Я только что выбрался из глубокой колеи, с побитыми коленками и локтями, в синяках, в царапинах от ежевики. Расстояние пройдено на две трети, и внутренний голос говорит мне: ты уже достаточно понаслаждался ощущением того, что ты — первый человек на земле, бегая зимним морозным утром. Бегая летним полуднем, ты уяснил, что значит чувствовать себя последним человеком на земле. А вот теперь настало время почувствовать себя единственным человеком на земле и не думать о том, плохо это или хорошо, а просто бежать по утоптанной дорожке, ведь здесь ты по крайней мере не споткнешься.

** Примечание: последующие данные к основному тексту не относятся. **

-- ==== Sys2Proof/Tests/Slice0.lean ====
section
/-! SUPPORT. Checks of the model against the spec's own words, tables and vectors (95_test_vectors.md), one step each; the
smoke test of WellFormed; and, for each statement of the obligations that has hypotheses, a theorem `witness_<its name>`
that shows a state and operands that meet them, at the boundaries of each clause. The configuration is the spec's CFG-T
and the image its IMG-T, which are test choices and no claims about the hardware. -/

namespace Sys2Proof.Tests

open Sys2Proof Sys2Proof.Machine

set_option Elab.async false

/-! ### Fixtures -/

/-- CFG-T, but for the envelope and the pitch increment. -/
def cfgOf (env : EnvParams) (inc : BitVec 32) : Cfg where
  addrPerm := Equiv.refl _
  dataPerm := Equiv.refl _
  bankLow := fun b => match b with | .id0 => some .base0 | .id1 => some .base1 | .id2 => none | .id4 => none
  bankHigh := fun b => match b with | .id0 => some .base0 | .id1 => some .base1 | .id2 => none | .id4 => none
  bankThird := .id2
  sampleRate := 0
  frameDeadline := 0
  sampleSelect := fun _ k => some (if k.toNat < 100 then 0 else BitVec.ofNat 24 (k.toNat - 100))
  programValid := fun i => i.toNat < 128
  programMode := fun _ => none
  envParams := fun _ _ _ _ => env
  pitchInc := fun _ _ _ => inc
  voiceGain := fun _ _ => ⟨0x3F800000, by decide⟩

/-- CFG-T. -/
def cfgT : Cfg := cfgOf ⟨2, 1, 2, ⟨0x3F000000, by decide⟩, 2⟩ 0x00010000

/-- CFG-H. -/
def cfgH : Cfg := cfgOf ⟨0, 0xFFFFFF, 0, ⟨0x3F800000, by decide⟩, 0⟩ 0x00010000

/-- CFG-T with PROGRAM_MODE giving Drum1. -/
def cfgDrum : Cfg := { cfgT with programMode := fun _ => some .drum1 }

/-- CFG-T with SAMPLE_SELECT giving none. -/
def cfgNoSample : Cfg := { cfgT with sampleSelect := fun _ _ => none }

/-- The bytes of IMG-T. -/
def imgFile : RomFile where
  size := 2 ^ 20
  cells := [(0x10, 0x53), (0x1C, 0x31), (0x1D, 0x2E), (0x1E, 0x30), (0x1F, 0x30), (0x20, 0x0F),
    (0x30, 0x32), (0x31, 0x30), (0x32, 0x32), (0x33, 0x36), (0x34, 0x2D), (0x35, 0x31), (0x36, 0x31), (0x37, 0x2D),
    (0x38, 0x31), (0x39, 0x31), (0x200, 0x10), (0x201, 0xF0), (0x202, 0x7F), (0x203, 0x80), (0x210, 0x04),
    (0x211, 0x04), (0x212, 0x04), (0x213, 0xFC), (0x214, 0xFC), (0x400, 0x01)]

/-- SMETA of IMG-T. -/
def imgMeta : List SampleMeta := [⟨0x400, 8, 1, 6, 0⟩, ⟨0x200, 3, 0, 0, 2⟩, ⟨0x210, 4, 2, 2, 1⟩]

/-- After reset, with IMG-T supplied. -/
def supplied : State := { State.reset with romFiles := [.file imgFile], smeta := imgMeta }

/-- After a successful DEC_START on IMG-T. -/
def ready : State := decStart cfgT supplied

/-- With the note of key 60, velocity 100 in slot 0 of part 0. -/
def sounding : State := noteOn cfgT 0 60 100 ready

/-- After reset, with one word at the port. -/
def waiting (cw : Word) : State := { State.reset with port := [.command cw] }

/-- Change part 0. -/
def onPart (f : Part → Part) (s : State) : State := s.setPart 0 (f (s.part 0))

/-- The next state of an answer. -/
def after : Answer → State
  | .next s => s
  | .fault _ => State.reset
  | .refused _ => State.reset

/-- Slot 0 of part 0. -/
def slot0 (s : State) : Slot := (s.part 0).slots[0]

/-- A slot in a phase, with CFG-T's envelope. -/
def envSlot (ph : Phase) (cnt : BitVec 24) : Slot :=
  { Slot.reset with phase := ph, cnt := cnt, tA := 2, tH := 1, tD := 2, tR := 2, sus := ⟨0x3F000000⟩, rl := ⟨0x3F000000⟩ }

/-- What the host sees of a rejected step. -/
abbrev rejected (t : State) : Prop := t.cmdErr = true ∧ t.res = 0xFFFFFFFF

/-- A computation that has not failed has a result. -/
theorem ok_of_isOk {ε α : Type} {x : Except ε α} (h : x.isOk = true) : ∃ a, x = .ok a := by
  cases x with
  | ok a => exact ⟨a, rfl⟩
  | error e => exact absurd h (by simp [Except.isOk, Except.toBool])
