-- ==== Sys2Proof/Machine/State.lean ====
section
/-! DEFINITION. State.lean: the state of the GZT128 as plain data, and State.reset.
Each field's docstring ends in [width | file rule | reset value]. "log 3" is notes/assumptions/3.md: working state the
spec names without a reset value is empty or zero at reset (DESIGN CHOICE). -/

namespace Sys2Proof.Machine

/-- A table with numeric keys: entries in strictly rising key order, none equal to the default its reader names, so
equal tables are equal data. An unlisted key reads as that default. -/
abbrev Tab (α : Type) := List (Nat × α)

/-! ### Items on the event network (09 R220, R221) -/

/-- A descriptor: four 64-bit words (10 R244). -/
structure Desc where
  /-- word 0 [64b | 10 R244 | log 3] -/
  w0 : Word64 := 0
  /-- word 1 [64b | 10 R244 | log 3] -/
  w1 : Word64 := 0
  /-- word 2 [64b | 10 R244 | log 3] -/
  w2 : Word64 := 0
  /-- word 3 [64b | 10 R244 | log 3] -/
  w3 : Word64 := 0
  /-- sideband of the model: which post it is, by which its status finds it (log 77) [n | 10 R247 | log 3] -/
  ser : Nat := 0
  /-- sideband of the model: the request that a REPLY answers, 0 for none known (log 77) [n | 10 R248 | log 3] -/
  reSer : Nat := 0
  deriving DecidableEq, Repr, Inhabited

/-- An event word with the sideband that travels beside it: target-step tag, refresh mark (09 R221), whether it is a
token expansion event (01 R21) and, for expansion events, the flow message it belongs to (08 R208). -/
structure EvItem where
  /-- event word [64b | 03 R61 | log 3] -/
  ev : Word64 := 0
  /-- target-step tag [2b | 05 R124 | log 3] -/
  tag : Nat := 0
  /-- refresh mark [1b | 05 R131 | log 3] -/
  refresh : Bool := false
  /-- CLASS: scheduled [1b | 09 R221 | log 3] -/
  sched : Bool := false
  /-- token expansion event [1b | 01 R21 | log 3] -/
  token : Bool := false
  /-- flow context + 1 whose message the event came from, 0 for none [n | 11 R280 | log 3] -/
  flow : Nat := 0
  /-- sequence number of that message [32b | 11 R280 | log 3] -/
  mseq : Nat := 0
  /-- scheduled: sector cycle, counted from the last alignment pulse, at which it takes its next link or its receive-queue
  write [n | 09 R228, R229 | log 3] -/
  due : Nat := 0
  /-- scheduled: LANE of its stream [2b | 09 R227 | log 3] -/
  lane : Nat := 0
  deriving DecidableEq, Repr, Inhabited

/-- An operation on a synchronisation object on its way to the synchronisation unit (10 R260, R261). -/
structure SyncReq where
  /-- path: 0 event, 1 descriptor, 2 remote increment [n | 10 R261 | log 3] -/
  path : Nat := 0
  /-- SYNC_OP code of 10 R260 [4b | 10 R260 | log 3] -/
  op : Nat := 0
  /-- object index [13b | 10 R259 | log 3] -/
  obj : Nat := 0
  /-- operand [32b | 10 R260 | log 3] -/
  operand : Nat := 0
  /-- posting core of a SYNC descriptor [7b | 10 R247 | log 3] -/
  core : Nat := 0
  /-- TAG of a SYNC descriptor [16b | 10 R247 | log 3] -/
  tag : Nat := 0
  /-- post of a SYNC descriptor (log 77) [n | 10 R247 | log 3] -/
  ser : Nat := 0
  /-- flow + 1 of a remote increment [n | 11 R282 | log 3] -/
  flow : Nat := 0
  /-- sequence number of a remote increment [32b | 11 R282 | log 3] -/
  mseq : Nat := 0
  deriving DecidableEq, Repr, Inhabited

/-- An item of the event network with its destination (09 R220). -/
inductive Item where
  | event (e : EvItem)
  | ring (fn : Nat) (src : Nat) (e : EvItem) (scale : Word32)
  | desc (dst : Nat) (d : Desc)
  | status (core : Nat) (entry : Word64) (cls : Nat) (ser : Nat)
  | sync (sector : Nat) (r : SyncReq)
  | mark (core : Nat) (queue : Nat) (src : Nat)
  deriving DecidableEq, Repr

/-! ### The event core (03, 04, 05, 06, 07, 10, 20) -/

/-- An emission item (03 R82): type, payload, format, column, modulator channel, refresh mark, and the F32 value it
was narrowed from (03 R85). An ERROR item carries its own destination (07 R180). -/
structure EmitItem where
  /-- event type code [4b | 03 R61 | log 3] -/
  typ : Nat := 0
  /-- payload [16b | 02 R41 | log 3] -/
  payload : BitVec 16 := 0
  /-- PFMT: 0 P8, 1 P16 [2b | 02 R40 | log 3] -/
  pfmt : Nat := 0
  /-- emitting column, or row of an ERROR item [14b | 03 R82 | log 3] -/
  col : Nat := 0
  /-- modulator channel [2b | 03 R62 | log 3] -/
  modCh : Nat := 0
  /-- refresh mark [1b | 05 R131 | log 3] -/
  refresh : Bool := false
  /-- step whose FIRE produced the item [64b | 05 R124 | log 3] -/
  step : Nat := 0
  /-- destinations already sent [7b | 03 R83 | log 3] -/
  sent : Nat := 0
  /-- F32 value before narrowing [32b | 03 R85 | log 3] -/
  value : Word32 := 0
  deriving DecidableEq, Repr, Inhabited

/-- The event in row lookup or fetch (03 R71): the event, the beats done, and whether it was released from the delay
ring (03 R69). -/
structure InPipe where
  /-- event with sideband [n | 03 R71 | log 3] -/
  item : EvItem := {}
  /-- fetch beats already made [6b | 03 R71 | log 3] -/
  beat : Nat := 0
  /-- released from the delay ring [1b | 03 R69 | log 3] -/
  released : Bool := false
  /-- row lookup done; false while it stalls (R154) [1b | 06 R154 | log 3] -/
  looked : Bool := false
  deriving DecidableEq, Repr, Inhabited

/-- An occupied ring entry of a queue: its contents lie in sector memory. -/
structure QEntry where
  /-- place in the ring [10b | 10 R242 | log 3] -/
  slot : Nat := 0
  /-- how many entries the ring was given before it [n | 10 R253 | log 3] -/
  seq : Nat := 0
  /-- post that filled it, 0 for a NOTIFY (log 77) [n | 10 R247 | log 3] -/
  ser : Nat := 0
  deriving DecidableEq, Repr, Inhabited

/-- State of queue q of a core (10 R242, R243): the ring bookkeeping of the descriptor engine. Ring contents lie in
sector memory. -/
structure QueueSt where
  /-- QUEUE_CFG word [32b | 10 R243 | 0] -/
  cfg : Word32 := 0
  /-- CLOSED [1b | 10 R243 | 1] -/
  closed : Bool := true
  /-- request entries in use, oldest first [1024 | 10 R249 | empty] -/
  reqs : List QEntry := []
  /-- how many of them the reader has taken and not yet done: the oldest ones [n | 10 R249 | 0] -/
  taken : Nat := 0
  /-- requests that the ring has been given so far: its tail [n | 10 R253 | log 3] -/
  reqNext : Nat := 0
  /-- reply entries that hold a reply, oldest first [1024 | 10 R248 | empty] -/
  rpls : List QEntry := []
  /-- replies that the ring has been given so far [n | 10 R248 | log 3] -/
  rplNext : Nat := 0
  /-- posts of the requests that have reserved a reply entry which is not yet filled [n | 10 R248 | empty] -/
  reserved : List Nat := []
  /-- marks: sender core -> epoch + 1 [n | 10 R252 | log 3] -/
  marks : Tab Nat := []
  deriving DecidableEq, Repr, Inhabited

/-- A descriptor outstanding at its sender (10 R246). -/
structure Outstanding where
  /-- class: 0 REQUEST, SYNC or MOVE; 1 REPLY [1b | 10 R246 | log 3] -/
  cls : Nat := 0
  /-- the descriptor as sent [256b | 10 R244 | log 3] -/
  desc : Desc := {}
  /-- ended with QUEUE_CLOSED by the sender's engine; its status is still to be written [1b | 10 R254 | log 3] -/
  ended : Bool := false
  deriving DecidableEq, Repr, Inhabited

/-- A MOVE in progress in a sector's descriptor engine (10 R256). -/
structure MoveSt where
  /-- posting core [7b | 10 R256 | log 3] -/
  core : Nat := 0
  /-- the descriptor [256b | 10 R244 | log 3] -/
  desc : Desc := {}
  deriving DecidableEq, Repr, Inhabited

/-- One breakpoint (20 R498). -/
structure Bkpt where
  /-- BKPT_CTRL [32b | 20 R498 | 0] -/
  ctrl : Word32 := 0
  /-- BKPT_ADDR [32b | 20 R498 | 0] -/
  addr : Word32 := 0
  deriving DecidableEq, Repr, Inhabited

/-- One programmable counter (20 R510). -/
structure Pmc where
  /-- PMC_CFG [32b | 20 R510 | 0] -/
  cfg : Word32 := 0
  /-- PMC_FILTER [32b | 20 R510 | 0] -/
  filter : Word32 := 0
  /-- PMC_VALUE [64b | 20 R510 | log 3] -/
  value : Word64 := 0
  /-- PMC_THRESH [32b | 20 R510 | 0] -/
  thresh : Word32 := 0
  /-- high word latched by the last read of the low word [32b | 20 R510 | log 3] -/
  latch : Word32 := 0
  deriving DecidableEq, Repr, Inhabited

/-- The core sequencer: RV32IMC in machine mode (03, Core sequencer). -/
structure SeqSt where
  /-- pc [32b | 03 R89 | log 3] -/
  pc : Word32 := 0
  /-- x1 to x31 (x0 reads as zero) [31 x 32b | 20 R495 | log 3] -/
  regs : Tab Word32 := []
  /-- instruction memory, by byte [32 KiB | 03 R86 | 0 (17 R428)] -/
  imem : Tab Byte := []
  /-- data memory, by byte [32 KiB | 03 R86 | 0 (17 R428)] -/
  dmem : Tab Byte := []
  /-- mstatus.MIE, mstatus.MPIE, mie.MEIE [3b | 21 R527 | log 3] -/
  mie : Bool := false
  /-- mstatus.MPIE [1b | 21 R527 | log 3] -/
  mpie : Bool := false
  /-- mie register [32b | 21 R527 | log 3] -/
  mieReg : Word32 := 0
  /-- mtvec [32b | 03 R86 | log 3] -/
  mtvec : Word32 := 0
  /-- mepc [32b | 03 R86 | log 3] -/
  mepc : Word32 := 0
  /-- mcause [32b | 21 R527 | log 3] -/
  mcause : Word32 := 0
  /-- mtval [32b | 03 R86 | log 3] -/
  mtval : Word32 := 0
  /-- mscratch [32b | 03 R86 | log 3] -/
  mscratch : Word32 := 0
  /-- waiting for an interrupt [1b | 16 R417 | log 3] -/
  wfi : Bool := false
  /-- instructions retired [64b | 20 R511 | log 3] -/
  retired : Nat := 0
  deriving DecidableEq, Repr, Inhabited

Сейчас слова звучали как бьющийся хрусталь, и что-то сжало меня изнутри, слева, под ребром, и я не понял, откуда эта боль, но чувствовал внутри себя что-то вроде мешка с ржавыми гвоздями, которые вонзались в меня каждый раз, как я делал шаг вперед. Я постоянно подносил правую руку к груди, как будто пытался вынуть невидимый нож, который однако, застрял там намертво. Но я решил, что об этом не стоит беспокоиться, ведь чем меньше беспокоишься из-за боли, тем быстрее она утихнет. Иногда мне кажется, что я — самый ужасный паникер в мире (как вы наверняка догадались, я отлично знаю собственный характер, потому что написал рассказ о себе самом)! Но это получается, впрочем, довольно забавно, потому что моя мама даже слова «тревога» не знает. Видно, я пошел не в нее. Зато мой папа прожил свою нелегкую жизнь в постоянной тревоге, пока не отдал концы, залив собственной кровью всю спальню.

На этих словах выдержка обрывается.